Exercise brief:
The line count for "induction" is all that is needed: say how many lines in the listing below contain it.

Data:
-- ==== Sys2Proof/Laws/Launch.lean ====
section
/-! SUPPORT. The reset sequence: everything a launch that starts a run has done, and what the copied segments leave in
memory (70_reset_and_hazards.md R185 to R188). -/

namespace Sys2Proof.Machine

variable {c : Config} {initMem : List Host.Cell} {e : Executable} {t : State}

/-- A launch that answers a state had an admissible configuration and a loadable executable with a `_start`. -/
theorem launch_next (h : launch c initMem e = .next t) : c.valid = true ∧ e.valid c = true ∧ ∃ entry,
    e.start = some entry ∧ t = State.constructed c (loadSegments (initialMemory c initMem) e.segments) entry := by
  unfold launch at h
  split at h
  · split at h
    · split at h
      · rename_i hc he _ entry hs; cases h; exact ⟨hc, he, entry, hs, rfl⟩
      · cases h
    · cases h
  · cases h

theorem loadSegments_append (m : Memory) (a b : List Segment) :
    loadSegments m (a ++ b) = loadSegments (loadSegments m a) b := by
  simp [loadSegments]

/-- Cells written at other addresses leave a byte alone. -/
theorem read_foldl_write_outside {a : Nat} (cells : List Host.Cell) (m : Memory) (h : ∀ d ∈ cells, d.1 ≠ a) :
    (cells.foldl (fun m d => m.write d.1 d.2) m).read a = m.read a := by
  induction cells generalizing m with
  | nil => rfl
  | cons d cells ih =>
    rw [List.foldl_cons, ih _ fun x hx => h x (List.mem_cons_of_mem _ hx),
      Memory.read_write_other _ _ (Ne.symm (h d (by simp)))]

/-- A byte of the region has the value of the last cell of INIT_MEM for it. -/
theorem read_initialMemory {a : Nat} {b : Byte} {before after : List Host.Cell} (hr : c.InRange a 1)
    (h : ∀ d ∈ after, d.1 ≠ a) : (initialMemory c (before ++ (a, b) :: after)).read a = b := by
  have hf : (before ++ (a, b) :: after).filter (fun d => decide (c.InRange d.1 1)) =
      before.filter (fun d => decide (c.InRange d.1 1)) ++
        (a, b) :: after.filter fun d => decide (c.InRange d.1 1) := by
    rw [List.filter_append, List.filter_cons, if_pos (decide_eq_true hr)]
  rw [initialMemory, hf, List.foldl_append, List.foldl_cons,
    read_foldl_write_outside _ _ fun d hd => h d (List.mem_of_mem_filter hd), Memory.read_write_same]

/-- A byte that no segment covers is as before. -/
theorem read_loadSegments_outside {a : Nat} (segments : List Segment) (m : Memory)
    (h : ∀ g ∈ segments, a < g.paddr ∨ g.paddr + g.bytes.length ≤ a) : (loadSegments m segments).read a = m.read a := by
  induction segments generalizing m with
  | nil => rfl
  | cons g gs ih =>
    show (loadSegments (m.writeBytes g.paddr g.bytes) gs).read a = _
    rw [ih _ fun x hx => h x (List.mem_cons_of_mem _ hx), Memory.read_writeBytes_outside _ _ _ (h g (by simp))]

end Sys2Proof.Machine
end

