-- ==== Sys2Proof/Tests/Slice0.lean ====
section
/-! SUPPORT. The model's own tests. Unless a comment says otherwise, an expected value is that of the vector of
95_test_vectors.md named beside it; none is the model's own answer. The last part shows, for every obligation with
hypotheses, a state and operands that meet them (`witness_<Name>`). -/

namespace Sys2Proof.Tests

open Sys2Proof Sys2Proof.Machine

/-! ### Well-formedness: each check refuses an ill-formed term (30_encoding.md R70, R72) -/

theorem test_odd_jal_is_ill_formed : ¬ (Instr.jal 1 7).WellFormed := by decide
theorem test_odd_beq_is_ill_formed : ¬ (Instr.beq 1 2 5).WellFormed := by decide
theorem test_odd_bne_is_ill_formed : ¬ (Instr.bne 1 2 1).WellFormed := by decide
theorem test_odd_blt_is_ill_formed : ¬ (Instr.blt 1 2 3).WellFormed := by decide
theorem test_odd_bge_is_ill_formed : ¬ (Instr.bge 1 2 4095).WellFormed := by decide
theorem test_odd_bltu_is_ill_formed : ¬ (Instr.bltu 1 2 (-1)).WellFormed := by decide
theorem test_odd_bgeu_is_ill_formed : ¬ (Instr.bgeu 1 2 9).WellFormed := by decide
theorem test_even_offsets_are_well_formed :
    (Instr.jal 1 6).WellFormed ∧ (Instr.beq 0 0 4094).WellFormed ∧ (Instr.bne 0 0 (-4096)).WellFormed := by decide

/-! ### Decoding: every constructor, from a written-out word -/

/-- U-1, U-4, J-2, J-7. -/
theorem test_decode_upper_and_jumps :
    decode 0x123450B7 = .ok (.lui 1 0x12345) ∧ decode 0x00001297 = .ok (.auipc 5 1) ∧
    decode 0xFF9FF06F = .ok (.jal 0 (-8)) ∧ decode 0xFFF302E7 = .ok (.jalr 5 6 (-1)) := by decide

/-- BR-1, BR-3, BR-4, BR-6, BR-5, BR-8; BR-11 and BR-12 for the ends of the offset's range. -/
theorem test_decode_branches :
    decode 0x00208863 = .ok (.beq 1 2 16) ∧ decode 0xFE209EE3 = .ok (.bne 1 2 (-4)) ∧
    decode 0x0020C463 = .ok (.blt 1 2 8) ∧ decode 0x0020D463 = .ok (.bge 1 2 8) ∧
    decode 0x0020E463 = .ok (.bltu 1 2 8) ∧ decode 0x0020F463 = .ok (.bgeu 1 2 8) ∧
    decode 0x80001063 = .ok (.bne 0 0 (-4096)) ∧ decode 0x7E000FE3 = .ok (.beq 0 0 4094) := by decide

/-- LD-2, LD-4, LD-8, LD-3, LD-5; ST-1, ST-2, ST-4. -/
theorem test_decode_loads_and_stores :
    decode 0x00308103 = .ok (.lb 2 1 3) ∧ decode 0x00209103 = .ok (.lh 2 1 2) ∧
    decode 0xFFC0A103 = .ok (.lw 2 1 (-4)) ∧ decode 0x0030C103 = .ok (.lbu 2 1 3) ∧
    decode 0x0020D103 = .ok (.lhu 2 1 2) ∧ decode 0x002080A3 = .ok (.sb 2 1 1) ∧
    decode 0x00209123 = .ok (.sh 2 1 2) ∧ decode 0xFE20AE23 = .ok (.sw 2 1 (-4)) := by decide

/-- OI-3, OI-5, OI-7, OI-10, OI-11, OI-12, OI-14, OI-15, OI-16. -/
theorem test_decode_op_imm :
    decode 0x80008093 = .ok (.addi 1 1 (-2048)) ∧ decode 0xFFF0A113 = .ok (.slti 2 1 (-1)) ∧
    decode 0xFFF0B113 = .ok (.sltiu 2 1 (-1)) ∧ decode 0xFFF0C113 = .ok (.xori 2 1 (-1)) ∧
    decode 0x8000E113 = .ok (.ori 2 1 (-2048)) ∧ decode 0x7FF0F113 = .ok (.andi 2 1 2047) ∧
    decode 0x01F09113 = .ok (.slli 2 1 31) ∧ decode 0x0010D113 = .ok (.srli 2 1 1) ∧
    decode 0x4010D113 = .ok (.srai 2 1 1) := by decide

Answer to this problem:
2